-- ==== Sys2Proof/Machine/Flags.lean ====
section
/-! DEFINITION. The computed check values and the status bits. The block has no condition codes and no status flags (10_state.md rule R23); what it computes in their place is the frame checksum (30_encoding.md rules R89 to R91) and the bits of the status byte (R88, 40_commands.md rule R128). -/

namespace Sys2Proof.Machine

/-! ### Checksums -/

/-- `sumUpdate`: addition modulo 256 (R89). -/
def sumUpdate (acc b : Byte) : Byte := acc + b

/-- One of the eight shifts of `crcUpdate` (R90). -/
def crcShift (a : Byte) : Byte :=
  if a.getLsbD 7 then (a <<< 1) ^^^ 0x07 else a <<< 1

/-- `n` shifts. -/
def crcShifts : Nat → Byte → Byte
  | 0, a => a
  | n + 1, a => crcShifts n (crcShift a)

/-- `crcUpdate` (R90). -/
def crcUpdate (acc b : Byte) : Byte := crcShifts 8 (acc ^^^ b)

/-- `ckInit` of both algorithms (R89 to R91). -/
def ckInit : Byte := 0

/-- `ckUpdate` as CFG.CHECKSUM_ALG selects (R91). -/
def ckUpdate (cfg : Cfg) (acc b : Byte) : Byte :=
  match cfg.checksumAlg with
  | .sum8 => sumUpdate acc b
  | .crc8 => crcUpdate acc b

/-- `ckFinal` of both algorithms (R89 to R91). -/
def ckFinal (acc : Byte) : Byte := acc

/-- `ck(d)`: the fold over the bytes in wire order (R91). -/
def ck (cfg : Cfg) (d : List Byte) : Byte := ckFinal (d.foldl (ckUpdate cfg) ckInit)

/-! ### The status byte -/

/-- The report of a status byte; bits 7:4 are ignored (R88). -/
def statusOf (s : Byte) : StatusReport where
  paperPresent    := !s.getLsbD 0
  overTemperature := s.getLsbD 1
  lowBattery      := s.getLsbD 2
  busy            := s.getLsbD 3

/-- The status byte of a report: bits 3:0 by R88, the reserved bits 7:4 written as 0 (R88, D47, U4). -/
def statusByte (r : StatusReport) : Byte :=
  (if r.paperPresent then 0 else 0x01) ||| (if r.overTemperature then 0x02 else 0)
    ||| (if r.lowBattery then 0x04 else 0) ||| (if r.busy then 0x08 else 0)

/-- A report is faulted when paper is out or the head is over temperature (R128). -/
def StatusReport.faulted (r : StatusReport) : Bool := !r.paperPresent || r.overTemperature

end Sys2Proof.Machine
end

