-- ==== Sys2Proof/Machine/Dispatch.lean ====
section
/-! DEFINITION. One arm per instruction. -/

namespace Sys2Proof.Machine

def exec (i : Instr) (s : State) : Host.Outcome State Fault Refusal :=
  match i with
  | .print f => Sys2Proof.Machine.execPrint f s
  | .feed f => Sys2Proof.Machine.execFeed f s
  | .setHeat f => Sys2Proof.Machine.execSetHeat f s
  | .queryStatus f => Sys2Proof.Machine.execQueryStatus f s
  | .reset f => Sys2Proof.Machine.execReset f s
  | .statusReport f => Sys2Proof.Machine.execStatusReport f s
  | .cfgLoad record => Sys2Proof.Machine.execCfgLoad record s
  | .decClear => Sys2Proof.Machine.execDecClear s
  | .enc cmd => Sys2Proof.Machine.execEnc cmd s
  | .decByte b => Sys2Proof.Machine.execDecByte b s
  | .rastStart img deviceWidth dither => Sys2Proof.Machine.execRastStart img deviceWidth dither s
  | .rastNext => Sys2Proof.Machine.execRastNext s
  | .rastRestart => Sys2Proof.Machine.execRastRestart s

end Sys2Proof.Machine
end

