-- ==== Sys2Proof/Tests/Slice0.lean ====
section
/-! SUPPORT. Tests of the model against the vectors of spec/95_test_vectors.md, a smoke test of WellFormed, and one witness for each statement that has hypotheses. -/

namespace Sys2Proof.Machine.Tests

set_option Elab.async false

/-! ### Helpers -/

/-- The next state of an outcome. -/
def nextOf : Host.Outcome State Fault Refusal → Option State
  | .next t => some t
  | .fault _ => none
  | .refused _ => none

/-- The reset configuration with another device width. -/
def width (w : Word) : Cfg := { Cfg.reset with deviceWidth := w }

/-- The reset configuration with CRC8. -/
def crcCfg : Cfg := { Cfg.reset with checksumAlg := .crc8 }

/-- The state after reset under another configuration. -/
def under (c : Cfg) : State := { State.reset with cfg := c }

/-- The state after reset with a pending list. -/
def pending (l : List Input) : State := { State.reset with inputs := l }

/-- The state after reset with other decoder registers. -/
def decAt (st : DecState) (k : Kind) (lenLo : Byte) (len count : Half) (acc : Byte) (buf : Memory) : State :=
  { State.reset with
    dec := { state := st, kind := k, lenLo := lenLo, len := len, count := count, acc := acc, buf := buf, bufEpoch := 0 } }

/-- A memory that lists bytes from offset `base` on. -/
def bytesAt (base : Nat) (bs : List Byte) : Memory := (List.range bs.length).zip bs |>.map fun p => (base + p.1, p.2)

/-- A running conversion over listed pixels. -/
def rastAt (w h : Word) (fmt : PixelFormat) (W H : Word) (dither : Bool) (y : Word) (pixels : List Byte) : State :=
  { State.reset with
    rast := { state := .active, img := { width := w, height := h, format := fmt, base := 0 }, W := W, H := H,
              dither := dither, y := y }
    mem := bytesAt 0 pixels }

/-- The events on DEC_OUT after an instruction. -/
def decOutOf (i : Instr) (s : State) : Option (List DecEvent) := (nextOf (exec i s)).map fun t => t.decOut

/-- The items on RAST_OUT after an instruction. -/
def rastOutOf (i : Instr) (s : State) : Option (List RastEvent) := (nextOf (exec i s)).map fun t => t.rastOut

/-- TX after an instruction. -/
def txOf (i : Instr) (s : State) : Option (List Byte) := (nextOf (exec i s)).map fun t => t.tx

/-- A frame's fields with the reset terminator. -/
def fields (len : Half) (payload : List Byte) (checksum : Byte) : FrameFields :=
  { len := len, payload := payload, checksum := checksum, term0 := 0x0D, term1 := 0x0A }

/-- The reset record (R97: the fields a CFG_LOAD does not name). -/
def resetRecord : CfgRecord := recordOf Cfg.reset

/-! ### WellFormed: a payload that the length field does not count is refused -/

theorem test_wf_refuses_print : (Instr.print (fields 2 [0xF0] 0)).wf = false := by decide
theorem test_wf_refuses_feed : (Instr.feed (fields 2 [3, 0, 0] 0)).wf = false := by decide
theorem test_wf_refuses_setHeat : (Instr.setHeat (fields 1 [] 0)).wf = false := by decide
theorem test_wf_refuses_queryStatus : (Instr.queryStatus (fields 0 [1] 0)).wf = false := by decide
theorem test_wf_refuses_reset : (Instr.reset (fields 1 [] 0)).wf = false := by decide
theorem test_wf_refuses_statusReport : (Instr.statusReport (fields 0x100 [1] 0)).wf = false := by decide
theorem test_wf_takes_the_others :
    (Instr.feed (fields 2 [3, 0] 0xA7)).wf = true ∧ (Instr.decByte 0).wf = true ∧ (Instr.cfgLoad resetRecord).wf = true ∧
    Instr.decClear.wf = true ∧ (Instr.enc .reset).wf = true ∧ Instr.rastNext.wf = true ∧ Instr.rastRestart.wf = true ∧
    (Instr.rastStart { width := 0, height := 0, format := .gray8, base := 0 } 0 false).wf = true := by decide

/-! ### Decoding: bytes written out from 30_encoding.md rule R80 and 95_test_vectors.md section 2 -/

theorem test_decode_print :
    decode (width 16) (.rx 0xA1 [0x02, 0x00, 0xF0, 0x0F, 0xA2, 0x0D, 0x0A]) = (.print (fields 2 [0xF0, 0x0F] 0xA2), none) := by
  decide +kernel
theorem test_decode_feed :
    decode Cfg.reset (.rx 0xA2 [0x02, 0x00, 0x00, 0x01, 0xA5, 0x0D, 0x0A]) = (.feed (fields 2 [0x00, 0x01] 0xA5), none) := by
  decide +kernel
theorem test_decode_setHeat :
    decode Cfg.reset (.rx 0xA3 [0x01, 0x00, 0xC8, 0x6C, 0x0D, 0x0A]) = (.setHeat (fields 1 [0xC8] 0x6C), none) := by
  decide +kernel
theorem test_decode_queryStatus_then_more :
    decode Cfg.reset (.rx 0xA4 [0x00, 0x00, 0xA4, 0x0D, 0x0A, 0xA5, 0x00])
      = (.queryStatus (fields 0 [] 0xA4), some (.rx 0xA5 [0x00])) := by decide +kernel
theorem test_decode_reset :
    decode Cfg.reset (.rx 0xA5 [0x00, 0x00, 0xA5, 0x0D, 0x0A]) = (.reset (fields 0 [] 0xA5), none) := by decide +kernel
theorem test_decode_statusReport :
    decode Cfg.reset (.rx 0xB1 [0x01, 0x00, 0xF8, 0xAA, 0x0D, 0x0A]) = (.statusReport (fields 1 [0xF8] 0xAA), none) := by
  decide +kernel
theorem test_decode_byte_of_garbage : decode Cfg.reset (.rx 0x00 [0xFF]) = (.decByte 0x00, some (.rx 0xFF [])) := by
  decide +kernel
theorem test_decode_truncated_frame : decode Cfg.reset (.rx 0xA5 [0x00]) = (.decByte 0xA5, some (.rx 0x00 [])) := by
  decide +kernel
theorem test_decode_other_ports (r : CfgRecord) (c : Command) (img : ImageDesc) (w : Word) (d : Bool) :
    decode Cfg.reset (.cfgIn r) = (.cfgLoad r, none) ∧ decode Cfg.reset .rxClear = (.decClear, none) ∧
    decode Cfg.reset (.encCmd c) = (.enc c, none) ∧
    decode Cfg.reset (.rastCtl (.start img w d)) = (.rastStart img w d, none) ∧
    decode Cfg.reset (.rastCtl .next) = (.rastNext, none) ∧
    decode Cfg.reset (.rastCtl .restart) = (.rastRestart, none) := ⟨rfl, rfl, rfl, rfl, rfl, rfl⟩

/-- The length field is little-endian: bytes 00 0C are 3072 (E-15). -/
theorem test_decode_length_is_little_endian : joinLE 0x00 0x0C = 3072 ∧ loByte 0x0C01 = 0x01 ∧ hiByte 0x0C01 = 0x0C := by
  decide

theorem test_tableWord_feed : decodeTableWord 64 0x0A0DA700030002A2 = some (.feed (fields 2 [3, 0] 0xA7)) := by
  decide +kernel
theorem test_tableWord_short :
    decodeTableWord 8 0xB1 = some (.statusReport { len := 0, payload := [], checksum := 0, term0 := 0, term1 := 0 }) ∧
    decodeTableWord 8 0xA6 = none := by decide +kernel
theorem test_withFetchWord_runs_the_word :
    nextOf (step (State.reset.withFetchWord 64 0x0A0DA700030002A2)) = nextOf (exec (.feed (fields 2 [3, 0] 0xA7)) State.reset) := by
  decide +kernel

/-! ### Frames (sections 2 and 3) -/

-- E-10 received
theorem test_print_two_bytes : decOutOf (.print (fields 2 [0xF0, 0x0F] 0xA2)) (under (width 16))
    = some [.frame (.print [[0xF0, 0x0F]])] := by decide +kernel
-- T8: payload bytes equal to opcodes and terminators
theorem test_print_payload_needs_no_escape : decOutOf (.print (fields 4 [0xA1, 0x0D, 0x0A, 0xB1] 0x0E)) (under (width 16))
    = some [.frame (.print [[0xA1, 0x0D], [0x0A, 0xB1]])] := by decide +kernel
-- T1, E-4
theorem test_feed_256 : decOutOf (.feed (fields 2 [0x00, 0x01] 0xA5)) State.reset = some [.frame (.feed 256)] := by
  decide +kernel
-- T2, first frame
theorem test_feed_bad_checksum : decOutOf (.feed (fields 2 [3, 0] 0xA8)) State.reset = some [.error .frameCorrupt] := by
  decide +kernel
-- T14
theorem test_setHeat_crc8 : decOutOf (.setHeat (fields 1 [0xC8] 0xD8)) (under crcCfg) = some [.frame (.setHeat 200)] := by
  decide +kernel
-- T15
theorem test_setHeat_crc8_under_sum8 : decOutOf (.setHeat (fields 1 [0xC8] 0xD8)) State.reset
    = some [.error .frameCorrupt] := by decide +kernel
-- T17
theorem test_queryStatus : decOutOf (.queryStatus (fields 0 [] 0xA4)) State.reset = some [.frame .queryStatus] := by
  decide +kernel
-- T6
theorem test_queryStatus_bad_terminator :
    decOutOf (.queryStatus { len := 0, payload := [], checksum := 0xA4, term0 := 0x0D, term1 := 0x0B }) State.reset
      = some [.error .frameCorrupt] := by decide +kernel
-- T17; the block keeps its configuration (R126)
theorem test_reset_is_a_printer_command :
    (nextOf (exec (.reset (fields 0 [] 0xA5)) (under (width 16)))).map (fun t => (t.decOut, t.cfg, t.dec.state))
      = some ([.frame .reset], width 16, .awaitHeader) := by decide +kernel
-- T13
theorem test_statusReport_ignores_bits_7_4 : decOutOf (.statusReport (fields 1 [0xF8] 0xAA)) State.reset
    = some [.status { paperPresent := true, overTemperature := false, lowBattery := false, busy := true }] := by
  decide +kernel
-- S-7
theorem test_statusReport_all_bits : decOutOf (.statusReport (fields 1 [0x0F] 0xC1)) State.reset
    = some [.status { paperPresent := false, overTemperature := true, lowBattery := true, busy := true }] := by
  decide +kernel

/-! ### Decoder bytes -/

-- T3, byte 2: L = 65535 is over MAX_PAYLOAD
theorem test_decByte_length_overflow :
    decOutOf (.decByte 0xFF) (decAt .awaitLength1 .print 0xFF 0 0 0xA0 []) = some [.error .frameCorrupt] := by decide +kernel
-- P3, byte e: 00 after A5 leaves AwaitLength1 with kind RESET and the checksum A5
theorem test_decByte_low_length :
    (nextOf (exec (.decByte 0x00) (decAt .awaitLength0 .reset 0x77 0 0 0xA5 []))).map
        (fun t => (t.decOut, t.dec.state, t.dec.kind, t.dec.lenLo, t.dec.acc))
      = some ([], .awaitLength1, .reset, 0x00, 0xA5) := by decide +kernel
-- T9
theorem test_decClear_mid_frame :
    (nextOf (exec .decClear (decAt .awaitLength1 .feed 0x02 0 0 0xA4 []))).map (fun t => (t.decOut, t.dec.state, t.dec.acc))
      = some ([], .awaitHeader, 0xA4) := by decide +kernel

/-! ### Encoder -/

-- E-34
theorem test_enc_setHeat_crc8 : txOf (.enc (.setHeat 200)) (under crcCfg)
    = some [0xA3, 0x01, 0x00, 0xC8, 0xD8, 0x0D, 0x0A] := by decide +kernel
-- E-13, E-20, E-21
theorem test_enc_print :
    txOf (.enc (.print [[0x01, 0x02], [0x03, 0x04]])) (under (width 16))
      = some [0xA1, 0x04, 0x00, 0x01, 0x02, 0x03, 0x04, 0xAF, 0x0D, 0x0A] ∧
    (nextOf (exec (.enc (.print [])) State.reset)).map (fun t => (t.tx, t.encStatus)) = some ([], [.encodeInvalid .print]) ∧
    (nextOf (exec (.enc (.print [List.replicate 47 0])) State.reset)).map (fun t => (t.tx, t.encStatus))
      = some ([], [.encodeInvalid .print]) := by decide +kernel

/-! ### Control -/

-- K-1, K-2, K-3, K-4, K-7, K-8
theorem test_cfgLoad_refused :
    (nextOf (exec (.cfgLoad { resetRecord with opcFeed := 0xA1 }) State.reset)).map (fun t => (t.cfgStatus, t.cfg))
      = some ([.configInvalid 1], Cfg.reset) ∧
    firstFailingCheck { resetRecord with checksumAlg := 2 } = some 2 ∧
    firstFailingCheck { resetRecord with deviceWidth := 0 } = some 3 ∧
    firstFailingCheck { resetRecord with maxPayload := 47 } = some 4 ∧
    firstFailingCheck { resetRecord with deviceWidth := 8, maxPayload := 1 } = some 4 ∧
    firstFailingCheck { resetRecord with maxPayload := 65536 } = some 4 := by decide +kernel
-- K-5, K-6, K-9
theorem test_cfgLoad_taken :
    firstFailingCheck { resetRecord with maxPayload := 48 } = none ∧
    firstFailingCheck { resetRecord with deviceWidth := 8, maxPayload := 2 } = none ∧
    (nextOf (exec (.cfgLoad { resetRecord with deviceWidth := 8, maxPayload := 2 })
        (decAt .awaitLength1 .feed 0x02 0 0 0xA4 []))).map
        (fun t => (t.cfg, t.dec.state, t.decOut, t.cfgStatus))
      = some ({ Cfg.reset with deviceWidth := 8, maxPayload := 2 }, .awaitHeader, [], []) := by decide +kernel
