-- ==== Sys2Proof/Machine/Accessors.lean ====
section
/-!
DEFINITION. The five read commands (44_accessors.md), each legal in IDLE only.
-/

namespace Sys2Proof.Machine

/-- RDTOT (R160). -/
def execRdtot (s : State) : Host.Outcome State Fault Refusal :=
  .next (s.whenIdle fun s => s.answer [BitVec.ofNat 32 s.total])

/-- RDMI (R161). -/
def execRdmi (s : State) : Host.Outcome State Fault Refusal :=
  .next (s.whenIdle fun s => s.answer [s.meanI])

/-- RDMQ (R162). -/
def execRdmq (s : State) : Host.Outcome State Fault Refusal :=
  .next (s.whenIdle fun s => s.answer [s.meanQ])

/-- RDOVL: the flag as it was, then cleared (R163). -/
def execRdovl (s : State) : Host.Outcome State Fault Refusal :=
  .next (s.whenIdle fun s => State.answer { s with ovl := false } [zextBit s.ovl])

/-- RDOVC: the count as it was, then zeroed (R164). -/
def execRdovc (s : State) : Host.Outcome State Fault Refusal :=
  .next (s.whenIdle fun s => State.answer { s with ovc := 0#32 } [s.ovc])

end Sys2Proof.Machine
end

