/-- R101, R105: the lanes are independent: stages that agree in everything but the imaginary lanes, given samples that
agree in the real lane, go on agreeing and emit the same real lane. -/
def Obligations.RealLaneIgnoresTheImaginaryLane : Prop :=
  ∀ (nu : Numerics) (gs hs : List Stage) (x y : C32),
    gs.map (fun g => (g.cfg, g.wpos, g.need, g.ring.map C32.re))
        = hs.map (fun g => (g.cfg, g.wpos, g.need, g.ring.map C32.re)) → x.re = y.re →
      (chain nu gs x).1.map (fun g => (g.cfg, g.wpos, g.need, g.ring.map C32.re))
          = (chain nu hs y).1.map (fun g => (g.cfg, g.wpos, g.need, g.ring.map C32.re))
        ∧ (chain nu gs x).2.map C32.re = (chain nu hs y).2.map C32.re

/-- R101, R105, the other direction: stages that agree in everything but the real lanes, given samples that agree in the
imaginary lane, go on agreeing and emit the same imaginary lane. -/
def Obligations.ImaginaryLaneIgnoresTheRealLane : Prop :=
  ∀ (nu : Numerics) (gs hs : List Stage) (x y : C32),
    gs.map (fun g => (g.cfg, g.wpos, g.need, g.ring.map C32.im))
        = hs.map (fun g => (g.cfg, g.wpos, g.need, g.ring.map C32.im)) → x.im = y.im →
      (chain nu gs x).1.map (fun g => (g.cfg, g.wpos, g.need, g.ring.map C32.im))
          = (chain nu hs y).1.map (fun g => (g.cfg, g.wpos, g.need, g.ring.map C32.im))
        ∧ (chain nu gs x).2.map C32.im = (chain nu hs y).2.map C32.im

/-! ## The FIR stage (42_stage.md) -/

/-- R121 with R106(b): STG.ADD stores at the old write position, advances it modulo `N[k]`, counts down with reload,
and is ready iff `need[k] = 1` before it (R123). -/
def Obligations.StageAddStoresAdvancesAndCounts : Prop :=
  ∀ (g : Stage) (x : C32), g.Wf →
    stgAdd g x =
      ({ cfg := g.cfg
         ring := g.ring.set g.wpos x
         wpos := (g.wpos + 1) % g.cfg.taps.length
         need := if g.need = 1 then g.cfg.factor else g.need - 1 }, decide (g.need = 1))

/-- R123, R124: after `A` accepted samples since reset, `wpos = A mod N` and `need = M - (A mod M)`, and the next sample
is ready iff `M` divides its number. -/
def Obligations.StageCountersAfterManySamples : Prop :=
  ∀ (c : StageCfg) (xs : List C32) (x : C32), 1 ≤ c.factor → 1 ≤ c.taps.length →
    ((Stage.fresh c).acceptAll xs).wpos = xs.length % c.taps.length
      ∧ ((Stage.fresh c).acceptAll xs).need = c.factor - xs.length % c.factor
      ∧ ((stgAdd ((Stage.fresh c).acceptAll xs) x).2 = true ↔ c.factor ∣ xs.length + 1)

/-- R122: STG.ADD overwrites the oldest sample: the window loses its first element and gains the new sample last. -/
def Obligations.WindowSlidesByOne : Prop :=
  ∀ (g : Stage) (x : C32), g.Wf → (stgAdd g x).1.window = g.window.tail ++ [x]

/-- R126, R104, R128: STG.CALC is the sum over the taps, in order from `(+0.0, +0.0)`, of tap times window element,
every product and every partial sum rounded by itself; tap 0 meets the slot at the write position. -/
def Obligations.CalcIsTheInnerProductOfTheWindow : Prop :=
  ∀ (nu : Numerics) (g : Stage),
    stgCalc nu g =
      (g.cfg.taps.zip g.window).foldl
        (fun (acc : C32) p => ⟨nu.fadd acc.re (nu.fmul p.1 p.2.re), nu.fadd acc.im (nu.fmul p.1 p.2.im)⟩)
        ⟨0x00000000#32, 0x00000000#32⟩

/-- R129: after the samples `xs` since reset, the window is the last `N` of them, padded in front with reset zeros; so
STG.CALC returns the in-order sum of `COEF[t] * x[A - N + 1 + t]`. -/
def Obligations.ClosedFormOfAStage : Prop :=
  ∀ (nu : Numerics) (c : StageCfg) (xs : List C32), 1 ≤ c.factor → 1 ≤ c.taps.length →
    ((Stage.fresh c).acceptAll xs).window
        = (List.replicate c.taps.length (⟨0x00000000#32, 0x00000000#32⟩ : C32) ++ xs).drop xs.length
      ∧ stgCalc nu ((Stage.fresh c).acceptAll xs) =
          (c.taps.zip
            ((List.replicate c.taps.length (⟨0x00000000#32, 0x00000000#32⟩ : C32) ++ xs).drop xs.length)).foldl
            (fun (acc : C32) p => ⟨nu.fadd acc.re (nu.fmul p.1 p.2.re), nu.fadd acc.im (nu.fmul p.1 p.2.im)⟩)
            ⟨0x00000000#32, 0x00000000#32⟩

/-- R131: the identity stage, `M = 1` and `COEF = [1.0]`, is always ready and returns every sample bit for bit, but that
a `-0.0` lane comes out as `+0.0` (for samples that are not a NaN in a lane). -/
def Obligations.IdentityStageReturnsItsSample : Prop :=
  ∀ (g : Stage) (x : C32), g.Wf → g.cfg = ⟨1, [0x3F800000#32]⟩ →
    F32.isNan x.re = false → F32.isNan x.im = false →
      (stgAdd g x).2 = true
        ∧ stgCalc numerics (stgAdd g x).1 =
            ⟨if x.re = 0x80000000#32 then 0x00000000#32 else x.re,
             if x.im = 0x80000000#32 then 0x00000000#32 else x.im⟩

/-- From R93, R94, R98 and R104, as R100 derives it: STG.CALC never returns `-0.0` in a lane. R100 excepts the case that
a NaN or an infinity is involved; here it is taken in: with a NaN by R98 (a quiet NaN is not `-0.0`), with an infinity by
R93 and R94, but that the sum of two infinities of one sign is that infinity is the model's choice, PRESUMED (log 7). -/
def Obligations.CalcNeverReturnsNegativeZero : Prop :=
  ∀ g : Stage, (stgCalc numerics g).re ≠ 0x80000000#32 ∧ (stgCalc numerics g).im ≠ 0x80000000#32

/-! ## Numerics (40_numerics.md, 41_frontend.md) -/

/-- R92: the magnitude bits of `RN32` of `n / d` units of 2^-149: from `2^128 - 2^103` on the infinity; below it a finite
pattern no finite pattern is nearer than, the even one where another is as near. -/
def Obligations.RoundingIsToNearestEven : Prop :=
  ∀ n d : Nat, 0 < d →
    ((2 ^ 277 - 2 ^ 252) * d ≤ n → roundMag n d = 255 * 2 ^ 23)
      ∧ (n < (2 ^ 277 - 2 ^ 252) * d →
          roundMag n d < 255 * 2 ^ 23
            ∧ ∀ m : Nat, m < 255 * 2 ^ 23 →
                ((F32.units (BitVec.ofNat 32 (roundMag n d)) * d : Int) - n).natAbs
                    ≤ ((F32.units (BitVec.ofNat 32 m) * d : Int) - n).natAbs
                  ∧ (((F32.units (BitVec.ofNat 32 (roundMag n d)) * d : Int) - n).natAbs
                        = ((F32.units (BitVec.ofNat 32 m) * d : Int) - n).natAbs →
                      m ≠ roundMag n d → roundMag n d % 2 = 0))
☆ ☆ ☆
→ **EXERCISE DESCRIPTION**: Each line in the entries above, starting at the line with "with CRC8. -/" and ending at the line with "def txOf (i", is to be printed exactly, and only those lines.

→ **TASK RESPONSE**:
/-- The reset configuration with CRC8. -/
def crcCfg : Cfg := { Cfg.reset with checksumAlg := .crc8 }

/-- The state after reset under another configuration. -/
def under (c : Cfg) : State := { State.reset with cfg := c }

/-- The state after reset with a pending list. -/
def pending (l : List Input) : State := { State.reset with inputs := l }

/-- The state after reset with other decoder registers. -/
def decAt (st : DecState) (k : Kind) (lenLo : Byte) (len count : Half) (acc : Byte) (buf : Memory) : State :=
  { State.reset with
    dec := { state := st, kind := k, lenLo := lenLo, len := len, count := count, acc := acc, buf := buf, bufEpoch := 0 } }

/-- A memory that lists bytes from offset `base` on. -/
def bytesAt (base : Nat) (bs : List Byte) : Memory := (List.range bs.length).zip bs |>.map fun p => (base + p.1, p.2)

/-- A running conversion over listed pixels. -/
def rastAt (w h : Word) (fmt : PixelFormat) (W H : Word) (dither : Bool) (y : Word) (pixels : List Byte) : State :=
  { State.reset with
    rast := { state := .active, img := { width := w, height := h, format := fmt, base := 0 }, W := W, H := H,
              dither := dither, y := y }
    mem := bytesAt 0 pixels }

/-- The events on DEC_OUT after an instruction. -/
def decOutOf (i : Instr) (s : State) : Option (List DecEvent) := (nextOf (exec i s)).map fun t => t.decOut

/-- The items on RAST_OUT after an instruction. -/
def rastOutOf (i : Instr) (s : State) : Option (List RastEvent) := (nextOf (exec i s)).map fun t => t.rastOut

/-- TX after an instruction. -/
def txOf (i : Instr) (s : State) : Option (List Byte) := (nextOf (exec i s)).map fun t => t.tx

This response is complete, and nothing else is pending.